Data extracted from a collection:

/-! ### State.grant -/

/-- A grant changes the request unit, the arbiter, the migration unit, the patrol unit and the downstream link
(R54). -/
theorem State.grant_frame (s : State) (x : Winner) :
    ∃ (r : RequestUnit) (a : Arbiter) (m : MigrationUnit) (p : PatrolUnit) (d : List DownMessage),
      (s.grant x) = { s with req := r, arb := a, mig := m, patrol := p, downSent := d } := by
  unfold State.grant
  split
  · obtain ⟨r, a, d, h⟩ := State.grantRelay_frame s
    exact ⟨r, a, s.mig, s.patrol, d, h⟩
  · unfold State.grantCopy
    split
    · exact ⟨s.req, _, _, s.patrol, _, rfl⟩
    · exact ⟨s.req, _, _, s.patrol, _, rfl⟩
    · exact ⟨s.req, s.arb, s.mig, s.patrol, s.downSent, rfl⟩
  · unfold State.grantPatrol
    split
    · exact ⟨s.req, _, s.mig, _, _, rfl⟩
    · exact ⟨s.req, s.arb, s.mig, s.patrol, s.downSent, rfl⟩

@[simp] theorem State.grant_pwrOk (s : State) (x : Winner) :
    (s.grant x).pwrOk = s.pwrOk := by
  obtain ⟨_, _, _, _, _, h⟩ := State.grant_frame s x
  rw [h]

@[simp] theorem State.grant_prstN (s : State) (x : Winner) :
    (s.grant x).prstN = s.prstN := by
  obtain ⟨_, _, _, _, _, h⟩ := State.grant_frame s x
  rw [h]

@[simp] theorem State.grant_fwe (s : State) (x : Winner) :
    (s.grant x).fwe = s.fwe := by
  obtain ⟨_, _, _, _, _, h⟩ := State.grant_frame s x
  rw [h]

@[simp] theorem State.grant_fuseArray (s : State) (x : Winner) :
    (s.grant x).fuseArray = s.fuseArray := by
  obtain ⟨_, _, _, _, _, h⟩ := State.grant_frame s x
  rw [h]

@[simp] theorem State.grant_clock (s : State) (x : Winner) :
    (s.grant x).clock = s.clock := by
  obtain ⟨_, _, _, _, _, h⟩ := State.grant_frame s x
  rw [h]

@[simp] theorem State.grant_table (s : State) (x : Winner) :
    (s.grant x).table = s.table := by
  obtain ⟨_, _, _, _, _, h⟩ := State.grant_frame s x
  rw [h]

@[simp] theorem State.grant_watch (s : State) (x : Winner) :
    (s.grant x).watch = s.watch := by
  obtain ⟨_, _, _, _, _, h⟩ := State.grant_frame s x
  rw [h]

@[simp] theorem State.grant_recs (s : State) (x : Winner) :
    (s.grant x).recs = s.recs := by
  obtain ⟨_, _, _, _, _, h⟩ := State.grant_frame s x
  rw [h]

@[simp] theorem State.grant_fuse (s : State) (x : Winner) :
    (s.grant x).fuse = s.fuse := by
  obtain ⟨_, _, _, _, _, h⟩ := State.grant_frame s x
  rw [h]

@[simp] theorem State.grant_port (s : State) (x : Winner) :
    (s.grant x).port = s.port := by
  obtain ⟨_, _, _, _, _, h⟩ := State.grant_frame s x
  rw [h]

@[simp] theorem State.grant_upSent (s : State) (x : Winner) :
    (s.grant x).upSent = s.upSent := by
  obtain ⟨_, _, _, _, _, h⟩ := State.grant_frame s x
  rw [h]

@[simp] theorem State.grant_pending (s : State) (x : Winner) :
    (s.grant x).pending = s.pending := by
  obtain ⟨_, _, _, _, _, h⟩ := State.grant_frame s x
  rw [h]

/-! ### State.takeGrant -/

/-- A grant of the arbiter changes the request unit, the arbiter, the migration unit, the patrol unit and the
downstream link (R54, R57). -/
theorem State.takeGrant_frame (s : State) :
    ∃ (r : RequestUnit) (a : Arbiter) (m : MigrationUnit) (p : PatrolUnit) (d : List DownMessage),
      s.takeGrant = { s with req := r, arb := a, mig := m, patrol := p, downSent := d } := by
  have hg : ∀ x, ∃ r a m p d, (s.headTested.grant x) =
      { s with req := r, arb := a, mig := m, patrol := p, downSent := d } := by
    intro x
    obtain ⟨r, a, m, p, d, h⟩ := State.grant_frame s.headTested x
    obtain ⟨r', h'⟩ := State.headTested_frame s
    exact ⟨r, a, m, p, d, by rw [h, h']⟩
  unfold State.takeGrant
  split
  · exact ⟨s.req, s.arb, s.mig, s.patrol, s.downSent, rfl⟩
  · split
    · split
      · obtain ⟨r, h⟩ := State.headTested_frame s
        exact ⟨r, s.arb, s.mig, s.patrol, s.downSent, h⟩
      · exact hg _
    · exact State.grant_frame s .relay
  · exact State.grant_frame s _

@[simp] theorem State.takeGrant_pwrOk (s : State) :
    s.takeGrant.pwrOk = s.pwrOk := by
  obtain ⟨_, _, _, _, _, h⟩ := State.takeGrant_frame s
  rw [h]

@[simp] theorem State.takeGrant_prstN (s : State) :
    s.takeGrant.prstN = s.prstN := by
  obtain ⟨_, _, _, _, _, h⟩ := State.takeGrant_frame s
  rw [h]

● **The task**
For the string "exact", return every line of the data where it appears.

● **Solution to this exercise**
    exact ⟨r, a, s.mig, s.patrol, d, h⟩
    · exact ⟨s.req, _, _, s.patrol, _, rfl⟩
    · exact ⟨s.req, _, _, s.patrol, _, rfl⟩
    · exact ⟨s.req, s.arb, s.mig, s.patrol, s.downSent, rfl⟩
    · exact ⟨s.req, _, s.mig, _, _, rfl⟩
    · exact ⟨s.req, s.arb, s.mig, s.patrol, s.downSent, rfl⟩
    exact ⟨r, a, m, p, d, by rw [h, h']⟩
  · exact ⟨s.req, s.arb, s.mig, s.patrol, s.downSent, rfl⟩
        exact ⟨r, s.arb, s.mig, s.patrol, s.downSent, h⟩
      · exact hg _
    · exact State.grant_frame s .relay
  · exact State.grant_frame s _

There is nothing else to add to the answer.